Start of Block
/-- The hop's operation fetches a record: ARM, RETUNE and START do (R139, R164). -/
def Hop.fetches (h : Hop) : Bool := h.op == 1 || h.op == 4 || h.op == 5

/-- Fetch `g` goes before fetch `h` on their bank: by class, then within reservation before beyond, then first come, first served (R247). -/
def fetchFirst (g h : Hop) : Bool :=
  decide (g.cls < h.cls) || (g.cls == h.cls && ((g.within && !h.within) || (g.within == h.within && decide (g.grantSeq < h.grantSeq))))

/-- The fetches granted on bank `i`. -/
def State.fetchesOn (s : State) (i : Nat) : List Hop := s.hops.filter fun h => h.st == .fetching && s.bankOf h == i

/-- The fetch whose access bank `i` performs: the one in progress, or else the first of those that wait, since a bank begins its next access when one
ends (R246, R247). -/
def State.accessing (s : State) (i : Nat) : Option Hop :=
  match (s.fetchesOn i).find? (·.access) with
  | some h => some h
  | none => (s.fetchesOn i).find? fun h => (s.fetchesOn i).all fun g => g.id == h.id || fetchFirst h g

/-- The access that bank `i` performs is in progress: no later fetch goes before it. -/
def beginAccess (i : Nat) (s : State) : State :=
  match s.accessing i with
  | some h => s.modHop h.id fun x => { x with access := true }
  | none => s

/-- How far basket `b` is from its turn among the baskets of class `c` on bank `i`, after the one served last (R248). -/
def State.turnOf (s : State) (i c b : Nat) : Nat := (b + 63 - tabGet (fun _ => 63) s.turn (4 * i + c)) % 64

/-- Command `g` goes before command `h`, both at the heads of their rings with their records in one bank: within reservation before beyond, then by
class. Within reservation the first to come is first; beyond it the baskets of a class take turns (R247, R248; DEDUCED, log entry 108). -/
def State.goesFirst (s : State) (g h : Hop) : Bool :=
  if s.grantWithin g != s.grantWithin h then s.grantWithin g
  else if g.cls ≠ h.cls then decide (g.cls < h.cls)
  else if s.grantWithin g || g.basket == h.basket then decide (g.id < h.id)
  else decide (s.turnOf (s.bankOf h) h.cls g.basket < s.turnOf (s.bankOf h) h.cls h.basket)

/-- Another command that may be granted goes before `h` on its bank (R248). -/
def State.outranked (s : State) (h : Hop) : Bool :=
  h.fetches && s.hops.any fun g =>
    g.st == .queued && g.fetches && g.id != h.id && !g.squashed && !g.aborting && ((s.ringHead? g.ring).map (·.id) == some g.id) && s.grantable g &&
      s.bankOf g == s.bankOf h && s.goesFirst g h

/-- A slot granted to the command at the head of a ring: it leaves the ring, its completion entry is reserved if REPLY names the ring,
and its fetch waits for the bank (R239, R245, R247, R248). -/
def grantSlot (h : Hop) (s : State) : State :=
  let within := s.grantWithin h
  let need := !h.reserved && cmdReply h.w0 != 1
  let t := leaveRing h s
  let t := if need then t.setReserved h.basket (t.reservedOf h.basket + 1) else t
  let key := 4 * h.basket + h.cls
  let t := { t with lastGrant := tabSet (fun _ => none) t.lastGrant key (some t.elapsed) }
  let t := if within then { t with grants := tabSet (fun _ => []) t.grants key (t.elapsed :: t.grantsOf h.basket h.cls) }
    else if h.fetches then { t with turn := tabSet (fun _ => 63) t.turn (4 * s.bankOf h + h.cls) h.basket } else t
  let t := beginAccess (s.bankOf h) { t with grantCtr := t.grantCtr + 1 }
  let t := t.modHop h.id fun x => { x with st := .fetching, reserved := h.reserved || need, within := within, grantSeq := s.grantCtr }
  countSlots h.basket (beginAccess (s.bankOf h) t)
End of Block
- _ABOUT THIS EXERCISE_
Set the data above down again in full, exactly as it reads.

- _SOLUTION FOR THIS EXERCISE_
/-- The hop's operation fetches a record: ARM, RETUNE and START do (R139, R164). -/
def Hop.fetches (h : Hop) : Bool := h.op == 1 || h.op == 4 || h.op == 5

/-- Fetch `g` goes before fetch `h` on their bank: by class, then within reservation before beyond, then first come, first served (R247). -/
def fetchFirst (g h : Hop) : Bool :=
  decide (g.cls < h.cls) || (g.cls == h.cls && ((g.within && !h.within) || (g.within == h.within && decide (g.grantSeq < h.grantSeq))))

/-- The fetches granted on bank `i`. -/
def State.fetchesOn (s : State) (i : Nat) : List Hop := s.hops.filter fun h => h.st == .fetching && s.bankOf h == i

/-- The fetch whose access bank `i` performs: the one in progress, or else the first of those that wait, since a bank begins its next access when one
ends (R246, R247). -/
def State.accessing (s : State) (i : Nat) : Option Hop :=
  match (s.fetchesOn i).find? (·.access) with
  | some h => some h
  | none => (s.fetchesOn i).find? fun h => (s.fetchesOn i).all fun g => g.id == h.id || fetchFirst h g

/-- The access that bank `i` performs is in progress: no later fetch goes before it. -/
def beginAccess (i : Nat) (s : State) : State :=
  match s.accessing i with
  | some h => s.modHop h.id fun x => { x with access := true }
  | none => s

/-- How far basket `b` is from its turn among the baskets of class `c` on bank `i`, after the one served last (R248). -/
def State.turnOf (s : State) (i c b : Nat) : Nat := (b + 63 - tabGet (fun _ => 63) s.turn (4 * i + c)) % 64

/-- Command `g` goes before command `h`, both at the heads of their rings with their records in one bank: within reservation before beyond, then by
class. Within reservation the first to come is first; beyond it the baskets of a class take turns (R247, R248; DEDUCED, log entry 108). -/
def State.goesFirst (s : State) (g h : Hop) : Bool :=
  if s.grantWithin g != s.grantWithin h then s.grantWithin g
  else if g.cls ≠ h.cls then decide (g.cls < h.cls)
  else if s.grantWithin g || g.basket == h.basket then decide (g.id < h.id)
  else decide (s.turnOf (s.bankOf h) h.cls g.basket < s.turnOf (s.bankOf h) h.cls h.basket)

/-- Another command that may be granted goes before `h` on its bank (R248). -/
def State.outranked (s : State) (h : Hop) : Bool :=
  h.fetches && s.hops.any fun g =>
    g.st == .queued && g.fetches && g.id != h.id && !g.squashed && !g.aborting && ((s.ringHead? g.ring).map (·.id) == some g.id) && s.grantable g &&
      s.bankOf g == s.bankOf h && s.goesFirst g h

/-- A slot granted to the command at the head of a ring: it leaves the ring, its completion entry is reserved if REPLY names the ring,
and its fetch waits for the bank (R239, R245, R247, R248). -/
def grantSlot (h : Hop) (s : State) : State :=
  let within := s.grantWithin h
  let need := !h.reserved && cmdReply h.w0 != 1
  let t := leaveRing h s
  let t := if need then t.setReserved h.basket (t.reservedOf h.basket + 1) else t
  let key := 4 * h.basket + h.cls
  let t := { t with lastGrant := tabSet (fun _ => none) t.lastGrant key (some t.elapsed) }
  let t := if within then { t with grants := tabSet (fun _ => []) t.grants key (t.elapsed :: t.grantsOf h.basket h.cls) }
    else if h.fetches then { t with turn := tabSet (fun _ => 63) t.turn (4 * s.bankOf h + h.cls) h.basket } else t
  let t := beginAccess (s.bankOf h) { t with grantCtr := t.grantCtr + 1 }
  let t := t.modHop h.id fun x => { x with st := .fetching, reserved := h.reserved || need, within := within, grantSeq := s.grantCtr }
  countSlots h.basket (beginAccess (s.bankOf h) t)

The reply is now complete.